Golden Promise plants were grown in 6-inch pots in coco-peat soil in a glasshouse at 22–23 °C day/16 °C night with a 12-h day/night light cycle under water condition. Three weeks after germination, leaf and root tissues were harvested and further harvested after water was withheld for 5 days. Total RNA was extracted using TRIzol reagent and used for both Northern hybridization, reverse transcription PCR (RT-PCR) and quantitative real-time PCR (qRT-PCR). 18–30-nt sRNAs isolated from leaf tissues via 15% polyacrylamide gel were sequenced using the 36-base Illumina platform.
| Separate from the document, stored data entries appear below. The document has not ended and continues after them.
theorem execEvictM_good {q : Kept} (core : Nat) (l : Nat) {s : State} (h : Good q s) (w_regs : q.keep .regs = false := by assumption) (w_pages : q.keep .pages = false := by assumption) (w_msgs : q.keep .msgs = false := by assumption) (w_faultLog : q.keep .faultLog = false := by assumption) (w_hbm : q.keep .hbm = false := by assumption) (w_caches : q.keep .caches = false := by assumption) (w_mem : q.keep .mem = false := by assumption) : GoodO q (Sys2Proof.Machine.execEvictM core l s) := by
  unfold Sys2Proof.Machine.execEvictM
  repeat' first
    | with_reducible assumption
    | with_reducible apply goodO_next
    | intro _
    | with_reducible apply evictArrives_good

theorem arrivesAtCore_good {q : Kept} (k : Msg) (c : Instr) (core : Nat) (l : Nat) {s : State} (h : Good q s) (w_regs : q.keep .regs = false := by assumption) (w_pages : q.keep .pages = false := by assumption) (w_msgs : q.keep .msgs = false := by assumption) (w_faultLog : q.keep .faultLog = false := by assumption) (w_hbm : q.keep .hbm = false := by assumption) (w_caches : q.keep .caches = false := by assumption) (w_mem : q.keep .mem = false := by assumption) (w_freeCtr : q.keep .freeCtr = false := by assumption) (w_held : q.keep .held = false := by assumption) : GoodO q (Sys2Proof.Machine.arrivesAtCore k c core l s) := by
  unfold Sys2Proof.Machine.arrivesAtCore
  repeat' first
    | with_reducible assumption
    | with_reducible apply goodO_next
    | intro _
    | with_reducible apply State_arrive_good
    | with_reducible apply State_hold_good
    | with_reducible apply good_foldl
    | with_reducible apply good_foldl_fst
    | split

theorem fillsCore_good {q : Kept} (k : Msg) (c : Instr) (core : Nat) (l : Nat) {s : State} (h : Good q s) (w_regs : q.keep .regs = false := by assumption) (w_pages : q.keep .pages = false := by assumption) (w_msgs : q.keep .msgs = false := by assumption) (w_faultLog : q.keep .faultLog = false := by assumption) (w_hbm : q.keep .hbm = false := by assumption) (w_caches : q.keep .caches = false := by assumption) (w_mem : q.keep .mem = false := by assumption) (w_freeCtr : q.keep .freeCtr = false := by assumption) (w_held : q.keep .held = false := by assumption) : GoodO q (Sys2Proof.Machine.fillsCore k c core l s) := by
  unfold Sys2Proof.Machine.fillsCore
  repeat' first
    | with_reducible assumption
    | with_reducible apply goodO_next
    | intro _
    | with_reducible apply arrivesAtCore_good
    | with_reducible apply State_hold_good
    | with_reducible apply good_foldl
    | with_reducible apply good_foldl_fst
    | split

theorem execDataS_good {q : Kept} (core : Nat) (l : Nat) {s : State} (h : Good q s) (w_regs : q.keep .regs = false := by assumption) (w_pages : q.keep .pages = false := by assumption) (w_msgs : q.keep .msgs = false := by assumption) (w_faultLog : q.keep .faultLog = false := by assumption) (w_hbm : q.keep .hbm = false := by assumption) (w_caches : q.keep .caches = false := by assumption) (w_mem : q.keep .mem = false := by assumption) (w_freeCtr : q.keep .freeCtr = false := by assumption) (w_held : q.keep .held = false := by assumption) : GoodO q (Sys2Proof.Machine.execDataS core l s) := by
  unfold Sys2Proof.Machine.execDataS
  repeat' first
    | with_reducible assumption
    | with_reducible apply goodO_next
    | intro _
    | with_reducible apply fillsCore_good

theorem execDataM_good {q : Kept} (core : Nat) (l : Nat) {s : State} (h : Good q s) (w_regs : q.keep .regs = false := by assumption) (w_pages : q.keep .pages = false := by assumption) (w_msgs : q.keep .msgs = false := by assumption) (w_faultLog : q.keep .faultLog = false := by assumption) (w_hbm : q.keep .hbm = false := by assumption) (w_caches : q.keep .caches = false := by assumption) (w_mem : q.keep .mem = false := by assumption) (w_freeCtr : q.keep .freeCtr = false := by assumption) (w_held : q.keep .held = false := by assumption) : GoodO q (Sys2Proof.Machine.execDataM core l s) := by
  unfold Sys2Proof.Machine.execDataM
  repeat' first
    | with_reducible assumption
    | with_reducible apply goodO_next
    | intro _
    | with_reducible apply fillsCore_good

theorem execGrant_good {q : Kept} (core : Nat) (l : Nat) {s : State} (h : Good q s) (w_regs : q.keep .regs = false := by assumption) (w_pages : q.keep .pages = false := by assumption) (w_msgs : q.keep .msgs = false := by assumption) (w_faultLog : q.keep .faultLog = false := by assumption) (w_hbm : q.keep .hbm = false := by assumption) (w_caches : q.keep .caches = false := by assumption) (w_mem : q.keep .mem = false := by assumption) (w_freeCtr : q.keep .freeCtr = false := by assumption) (w_held : q.keep .held = false := by assumption) : GoodO q (Sys2Proof.Machine.execGrant core l s) := by
  unfold Sys2Proof.Machine.execGrant
  repeat' first
    | with_reducible assumption
    | with_reducible apply goodO_next
    | intro _
    | with_reducible apply fillsCore_good

theorem execEvictAck_good {q : Kept} (core : Nat) (l : Nat) {s : State} (h : Good q s) (w_regs : q.keep .regs = false := by assumption) (w_pages : q.keep .pages = false := by assumption) (w_msgs : q.keep .msgs = false := by assumption) (w_faultLog : q.keep .faultLog = false := by assumption) (w_hbm : q.keep .hbm = false := by assumption) (w_caches : q.keep .caches = false := by assumption) (w_mem : q.keep .mem = false := by assumption) (w_freeCtr : q.keep .freeCtr = false := by assumption) (w_held : q.keep .held = false := by assumption) : GoodO q (Sys2Proof.Machine.execEvictAck core l s) := by
  unfold Sys2Proof.Machine.execEvictAck
  repeat' first
    | with_reducible assumption
    | with_reducible apply goodO_next
    | intro _
    | with_reducible apply arrivesAtCore_good

theorem execSnpInv_good {q : Kept} (core : Nat) (l : Nat) {s : State} (h : Good q s) (w_regs : q.keep .regs = false := by assumption) (w_pages : q.keep .pages = false := by assumption) (w_msgs : q.keep .msgs = false := by assumption) (w_faultLog : q.keep .faultLog = false := by assumption) (w_hbm : q.keep .hbm = false := by assumption) (w_caches : q.keep .caches = false := by assumption) (w_mem : q.keep .mem = false := by assumption) (w_freeCtr : q.keep .freeCtr = false := by assumption) (w_held : q.keep .held = false := by assumption) : GoodO q (Sys2Proof.Machine.execSnpInv core l s) := by
  unfold Sys2Proof.Machine.execSnpInv
  repeat' first
    | with_reducible assumption
    | with_reducible apply goodO_next
    | intro _
    | with_reducible apply arrivesAtCore_good

theorem execSnpShr_good {q : Kept} (core : Nat) (l : Nat) {s : State} (h : Good q s) (w_regs : q.keep .regs = false := by assumption) (w_pages : q.keep .pages = false := by assumption) (w_msgs : q.keep .msgs = false := by assumption) (w_faultLog : q.keep .faultLog = false := by assumption) (w_hbm : q.keep .hbm = false := by assumption) (w_caches : q.keep .caches = false := by assumption) (w_mem : q.keep .mem = false := by assumption) (w_freeCtr : q.keep .freeCtr = false := by assumption) (w_held : q.keep .held = false := by assumption) : GoodO q (Sys2Proof.Machine.execSnpShr core l s) := by
  unfold Sys2Proof.Machine.execSnpShr
  repeat' first
    | with_reducible assumption
    | with_reducible apply goodO_next
    | intro _
    | with_reducible apply arrivesAtCore_good

theorem execAck_good {q : Kept} (core : Nat) (l : Nat) {s : State} (h : Good q s) (w_regs : q.keep .regs = false := by assumption) (w_pages : q.keep .pages = false := by assumption) (w_msgs : q.keep .msgs = false := by assumption) (w_faultLog : q.keep .faultLog = false := by assumption) (w_hbm : q.keep .hbm = false := by assumption) (w_caches : q.keep .caches = false := by assumption) (w_mem : q.keep .mem = false := by assumption) (w_freeCtr : q.keep .freeCtr = false := by assumption) : GoodO q (Sys2Proof.Machine.execAck core l s) := by
  unfold Sys2Proof.Machine.execAck
  repeat' first
    | with_reducible assumption
    | with_reducible apply goodO_next
    | intro _
    | with_reducible apply State_arrive_good
    | with_reducible apply event_good

theorem execData_good {q : Kept} (core : Nat) (l : Nat) {s : State} (h : Good q s) (w_regs : q.keep .regs = false := by assumption) (w_pages : q.keep .pages = false := by assumption) (w_msgs : q.keep .msgs = false := by assumption) (w_faultLog : q.keep .faultLog = false := by assumption) (w_hbm : q.keep .hbm = false := by assumption) (w_caches : q.keep .caches = false := by assumption) (w_mem : q.keep .mem = false := by assumption) (w_freeCtr : q.keep .freeCtr = false := by assumption) : GoodO q (Sys2Proof.Machine.execData core l s) := by
  unfold Sys2Proof.Machine.execData
  repeat' first
    | with_reducible assumption
    | with_reducible apply goodO_next
    | intro _
    | with_reducible apply State_arrive_good
    | with_reducible apply event_good

theorem execNotHeld_good {q : Kept} (core : Nat) (l : Nat) {s : State} (h : Good q s) (w_regs : q.keep .regs = false := by assumption) (w_pages : q.keep .pages = false := by assumption) (w_msgs : q.keep .msgs = false := by assumption) (w_faultLog : q.keep .faultLog = false := by assumption) (w_hbm : q.keep .hbm = false := by assumption) (w_caches : q.keep .caches = false := by assumption) (w_mem : q.keep .mem = false := by assumption) (w_freeCtr : q.keep .freeCtr = false := by assumption) : GoodO q (Sys2Proof.Machine.execNotHeld core l s) := by
  unfold Sys2Proof.Machine.execNotHeld
  repeat' first
    | with_reducible assumption
    | with_reducible apply goodO_next
    | intro _
    | with_reducible apply State_arrive_good
    | with_reducible apply event_good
Processing of sRNA reads and alignment to reference sequences

The raw sequencing reads were processed by trimming reads at the first base that has a Phred score quality ≤2, eliminating the adapter sequence, removing reads with a strong compositional bias (frequency of the most base ≥0.9), and collapsing identical sequences into unique sequences, thereby assigning a read count/unique read (the number of times in a given RNA molecule was sequenced).

All reads were mapped to the nuclear and chloroplast genome sequences without mismatches and labelled as nuclear and chloroplast upon their inferred origin. Known miRNAs were detected by mapping all reads to miRBase without mismatches. Other classes of sRNAs were detected by mapping all reads to TIGR repeat database, Triticeae repeat sequence database (TREP) and all RepBase repeats, RFAM, HVGI and NCBI without mismatches. The reads mapped to a given library were not used for next library mapping. Antisense sRNAs (putative siRNAs) were detected by mapping all reads to the antisense strand of the elements.

Prediction of novel miRNAs and targets

Prediction of novel miRNAs was performed with miRDeep (Friedlander et al., 2008). Pre-miRNA stem–loop structures were examined with MFOLD (Zuker, 2003). Only pre-miRNAs meeting a minimum free energy lower than −16 kcal/mol were retained for next analysis. miRNA targets were predicted using psTarget (http://plantgrn.noble.org/psRNATarget). Gene annotation was obtained from the same source.

Construction of degradome library

Degradome library was constructed according to Addo-Quaye et al. (2008). Poly(A) RNAs isolated using the Oligotex Kit (Qiagen, Santa Clarita, CA) were ligated with a 5′ RNA adaptor containing a MmeI restriction site using T4 RNA ligase. Following reverse transcription, second-strand synthesis, MmeI digestion, ligation of a 3′ dsDNA adaptor and gel-purification, the cDNA products were amplified by PCR and sequenced with the Illumina HiSeq platform.

Differential expression analysis of sRNAs and their predicted targets by Northern hybridization and qRT-PCR

For Northern hybridization, 50 μg total RNA was electrophoresed on 15% polyacrylamide gel containing 7 m urea and transferred to Hybond-N membrane using 20 × SSC (3 m NaCl and 0.3 m C6H9Na3O9). The membrane was hybridized with 32P-labelled oligonucleotide probe reverse complementary to miRNA sequence. A U6 snRNA-specific probe served as a loading control. Prehybridization and hybridization were performed at 37 °C in 125 mm Na2HPO4 (pH 7.2), 250 mm NaCl, 7% SDS and 50% formamide. Washing was performed at 37 °C using 2 × SSC (twice) and 1 × SSC (once). The membrane was subjected to autoradiography at −80 °C for about 7 days.

For qRT-PCR, total RNA samples were polyadenlyated and reverse-transcribed using the NCode™ VILO™ miRNA cDNA Synthesis Kit (Invitrogen, Carlsbad, CA) containing poly(A) polymerase, ATP, SuperScript™III RT and a universal RT primer. cDNA was amplified with a miRNA- or target-specific forward primer and the RT primer using the following condition: 3 min at 95 °C followed by 45 cycles of 1 s at 95 °C, 1 s at 55 °C, 30 s at 72 °C (fluorescence reading acquired) and 15 s at 81 °C. Normalization was performed using three biological replicates and four control genes encoding glyceraldehyde 3-Pi dehydrogenase, heat-shock protein 70, cyclophilin and α-tubulin (Burton et al., 2004).